John Kavulich, president of the US-Cuba Trade and Economic Council, said, “If the Díaz-Canel administration can successfully implement a unification and devaluation, sources for direct foreign investment will be supportive, as will governments.”

Worried that US companies might be cut out of any potential windfall in the opening up of Cuba to further exploitation by foreign capital, New York Congressman Gregory Meeks, the new chairman of the House Foreign Affairs Committee, said in relation to Cuba’s addition to the terrorism list, “It is essential that the State Sponsor of Terrorism list be used judiciously to maintain its seriousness and integrity, and that a country is never added to the list unless it meets the legal standard.” Meeks also urged Biden to “add the reversal of today’s foreign-policy failure to his long ‘to do’ list when he takes office.”
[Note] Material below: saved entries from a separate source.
-- ==== Sys2Proof/Machine/Abort.lean ====
section
/-! DEFINITION. Abort, function reset and halt (15_faults.md R433–R436; 13_host_queues.md R395; 14_plots_isolation.md
R404–R406): how an ABORT begins and completes, what a function-level reset adds, HALT_ALL and RESUME, and the opening,
closing and teardown of a plot. -/
namespace Sys2Proof.Machine

/-! ### ABORT (R433, R434, R436) -/

/-- The abort of plot n in progress. -/
def abortOf (n : Nat) (s : State) : Option Abort := s.aborts.find? fun a => a.plot == n

/-- An ABORT of plot n is in progress. -/
def aborting (n : Nat) (s : State) : Bool := flag (PLOT_FAULT_STATUS_ABORTING n) s

/-- A further ABORT joins the one in progress (R436): with a stop fault of the same instant the CODE is ABORT's. -/
def abortJoin (n code : Nat) (cmd : Option (Nat × Nat)) (s : State) : State :=
  { s with aborts := s.aborts.map fun a => if a.plot = n then
      { a with
        cmds := a.cmds ++ cmd.toList
        code := if (a.code = 3 ∧ code = 1 ∧ a.at_ = s.now) ∨ (a.code = 4 ∧ code ≠ 4) then code else a.code }
    else a }

/-- Loads of plot n are abandoned: the region's image or descriptors are invalid (R433). -/
def dropLoads (n : Nat) (s : State) : State :=
  let s := if loadsProgram n s then dropImage n (onSeq (fun q => { q with load := none }) s) else s
  if loadsDesc n s then setFld STM_DLOAD_STATUS_LOADING 0 (dropDescs n { s with dload := none }) else s

/-- The VALUE an aborted command completes with: END_CAUSE 5 of the START whose run ends, the bytes a copy has moved. -/
def abortValue (n : Nat) (start : Option (Nat × Nat × Nat)) (c : Cmd) (s : State) : Nat :=
  if start = some (n, c.sq, c.seq) then 5
  else match (queueOf n s).copies.find? fun d => d.sq == c.sq && d.seq == c.seq with
    | some d => if d.toHbm then copyMoved d else 0
    | none => 0

/-- Commands started, and staged before the ABORT, complete ABORTED in fetch order (R433). An ABORT in progress is not
among them. -/
def abortCmds (n : Nat) (start : Option (Nat × Nat × Nat)) (s : State) : State :=
  let x := queueOf n s
  let all := (x.staged ++ x.started).foldl (fun l c => insertCmd c l) []
  let s := forAll (fun c => passed n c.sq) x.staged s
  let s := onQueue n (fun x => { x with staged := [], started := x.started ++ x.staged }) s
  -- an ABORT that has started completes with the abort
  forAll (fun c s => if arg c.entry 0 1 = 9 ∧ x.started.contains c then s
    else complete n c.sq c.seq stAborted 0 (abortValue n start c s) s) all s

/-- The plot held the slice: its storage is scrubbed and the rest of the slice is idle (R433). -/
def idleRest (n : Nat) (s : State) : State :=
  if s.slice.owner = some n then
    setFld SEQ_SLICE_STATUS_IDLE 1 (scrubBegin { s with slice := { s.slice with owner := none } })
  else s

/-- What an ABORT of plot n does at once to everything of the plot but its commands (R433). -/
def abortObjects (n : Nat) (s : State) : State :=
  let s := if runOf n s then runEnd 5 s else s
  let s := cancelSeq n (tallyRun (runDisarm n (dropLoads n (dropRunnable n s))))
  let s := cutPlotPosts n false (cutPlotSends n false (endRequests n s))
  let s := fenceTags (n + 1) true (cancelHost n none s)
  { s with linkPlot := if s.linkPlot = some n then none else s.linkPlot }

/-- An ABORT of plot n starts with a CODE of CLASS 8, or joins the one in progress (R432, R433, R436). -/
def abortStart (n code : Nat) (cmd : Option (Nat × Nat)) (s : State) : State :=
  if aborting n s then abortJoin n code cmd s
  else
    let start := if runOf n s then s.seq.startCmd else none
    let s := setFld (PLOT_FAULT_STATUS_ABORTING n) 1 { s with aborts := s.aborts ++ [⟨n, code, s.now, cmd.toList⟩] }
    let s := if code = 3 then raise (PLOT_FAULT_STATUS_AUTO_ABORT n) 1 s else s
    idleRest n (abortCmds n start (abortObjects n s))

/-- COMMAND_FETCH (R387–R389): the entry at the head of SQ q of plot n, an ABORT in order starting at once (R388). -/
def fetchCommand (n q : Nat) (s : State) : State :=
  match commandFetch n q s with
  | (s, none) => s
  | (s, some c) => abortStart n 1 (some c) s

/-- COMMAND_START (R388): an ABORT that the limits held back goes first. -/
def startCommand (n q : Nat) (s : State) : State :=
  match stagedAbort n q s with
  | some c => if startRoom n s && vfOn n s then abortStart n 1 (some (q, c.seq)) (startCmd n c s) else s
  | none => commandStart n q s

/-- A duration in whole µs, saturating. -/
def durUs (t top : Nat) (s : State) : Nat := min ((s.now - t) / usT) top

/-- The state of plot n that FLR and teardown clear (R405, R406): tallies, watches, image, descriptors, trigger. -/
def clearPlot (n : Nat) (s : State) : State :=
  runDisarm n (dropDescs n (dropImage n (cancelSeq n (cancelHost n none (zeroTallies n s)))))

/-- The end of an FLR's abort (R395, R406, R446): held completions are discarded, the queue registers, PLOT_FAULT_CFG and
the MSI-X table take their reset values. -/
def flrEnd (n : Nat) (s : State) : State :=
  let s := clearPlot n s
  let s := { s with
    queue := put {} n {} s.queue
    regs := del (rPLOT_FAULT_CFG n) (clearRange (rPLOT_Q_CTRL n) 0xA0 s.regs) }
  flrOver (n + 1) (onFunc (n + 1) (fun g => { g with msixEn := false, pba := 0, table := [] }) s)

/-- ABORT_COMPLETE (R434): ABORTING clears, the abort is reported with its duration, and its commands complete OK. One that
HALT_ALL started is reported with the halt (R435). -/
def abortComplete (n : Nat) (s : State) : State :=
  match abortOf n s with
  | none => s
  | some a =>
    if s.seq.scrubEnd.isSome ∨ !(openRequests n s).isEmpty ∨ plotTransfers n s then s
    else
      let s := setFld (PLOT_FAULT_STATUS_ABORTING n) 0 { s with aborts := s.aborts.filter fun a => a.plot != n }
      let s := if a.code = 4 then s else plotFault n 8 a.code (durUs a.at_ 0x3FFF s) 0 s
      let s := forAll (fun (c : Nat × Nat) => complete n c.1 c.2 stOK 0 0) a.cmds s
      if (func (n + 1) s).flr then flrEnd n s else s

/-! ### FLR (R395, R396, R504) -/

/-- FLR of VF n + 1: it pauses as R394 states, and its plot is aborted. -/
def flrVf (n : Nat) (s : State) : State :=
  let s := devFault 0 4 (n + 1) s
  let s := fenceTags (n + 1) false (onFunc (n + 1) (fun g => { g with bme := false, msixEn := false, flr := true }) s)
  abortStart n 2 none s

/-- FLR of a function: the PF's acts on the PF and on every enabled VF. -/
def flrFunc (f : Nat) (s : State) : State :=
  if f = 0 then
    let s := devFault 0 4 0 s
    let s := fenceTags 0 false (onFunc 0 (fun g => { g with bme := false, msixEn := false, pba := 0, table := [], flr := true }) s)
    forAll flrVf (List.range s.vfs) (flrOver 0 s)
  else if vfOn (f - 1) s then flrVf (f - 1) s
  else s

/-- LINK_DOWN (R378, R396): an FLR of every function. -/
def pcieDown (s : State) : State :=
  let s := setFld GLB_PCIE_STATUS_LINK_UP 0 s
  flrFunc 0 (devFault 0 2 0 (bump GLB_PCIE_STATUS_DOWN_COUNT 1 s))

/-! ### HALT_ALL (R435, R436) -/

/-- HALT_ALL with a CAUSE of GLB_HALT_STATUS. A trip during one in progress takes it over (R436). -/
def haltAll (cause : Nat) (s : State) : State :=
  if halted s then (if cause = 3 then setFld GLB_HALT_STATUS_CAUSE 3 s else s)
  else
    let s := setFlds [(GLB_HALT_STATUS_HALTING, 1), (GLB_HALT_STATUS_CAUSE, cause)] { s with haltAt := some s.now }
    forAll (fun n s => if plotState n s = 0 then s else abortStart n 4 none s) (List.range 16) s

/-- HALT_ALL_COMPLETE (R435, R500): every abort is complete; HALTED is set and the halt reported. -/
def haltAllComplete (s : State) : State :=
  match s.haltAt with
  | none => s
  | some t =>
    if !s.aborts.isEmpty then s
    else
      let s := setFlds [(GLB_HALT_STATUS_HALTING, 0), (GLB_HALT_STATUS_HALTED, 1),
        (GLB_HALT_STATUS_LAST_DUR, durUs t 0xFFFF s)] { s with haltAt := none }
      devFault 8 4 (durUs t 0x3FFF s) s

/-- Is a die or a stack in ACT (R443)? -/
def dieAct (s : State) : Bool := (List.range 10).any fun g => get 0 g s.therm == 2

/-- RESUME (R435). -/
def resume (a : Accessor) (s : State) : State :=
  if flag GLB_HALT_STATUS_HALTING s || (isoOn s && dieAct s) || flag GLB_THERM_STATUS_TRIPPED s then
    discard a rGLB_HALT_CTRL s
  else setFld GLB_HALT_STATUS_HALTED 0 s

/-- A write of GLB_HALT_CTRL: HALT_ALL, then RESUME. -/
def haltCtrl (a : Accessor) (w : Word) (s : State) : State :=
  let s := if wfld GLB_HALT_CTRL_HALT_ALL w = 1 then haltAll 1 s else s
  if wfld GLB_HALT_CTRL_RESUME w = 1 then resume a s else s

/-! ### Opening and closing a plot (R404, R405) -/

/-- OPEN of plot n (R404); no effect on a plot that is not FREE. -/
def openPlot (a : Accessor) (n : Nat) (s : State) : State :=
  if plotState n s ≠ 0 then s
  else if flag (SEQ_ISR_VALID n) s ∧ flag (TLY_TR_VALID n) s ∧ flag (TLY_WR_VALID n) s
      ∧ (!isoOn s ∨ flag (CSC_PLOT_HOME_VALID n) s) then setFld (PLOT_STATUS_STATE n) 1 s
  else discard a (rPLOT_CTRL n) s

/-- CLOSE of plot n (R404): the plot is aborted and its queue enables are cleared. -/
def closePlot (n : Nat) (s : State) : State :=
  if plotState n s = 1 then
    queueEnable n 0 (abortStart n 5 none (setFld (PLOT_STATUS_STATE n) 2 s))
  else s

end Sys2Proof.Machine
end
For its part, the Biden administration has said little, with a member of his transition team telling the Wall Street Journal Biden “will render a verdict based exclusively on one criterion: the national interest.” It is in fact entirely possible that Pompeo and the extreme right are banking on Biden not reversing this measure out of his desire to curry favor with the Republicans and their base in South Florida.

Still to be heard from is the Cuban working class itself, which faces a dire crisis from the growth of the COVID-19 pandemic and the economic assault being carried out by the government. The only way out of this impasse lies in the creation of a new revolutionary leadership, a Cuban section of the International Committee of the Fourth International.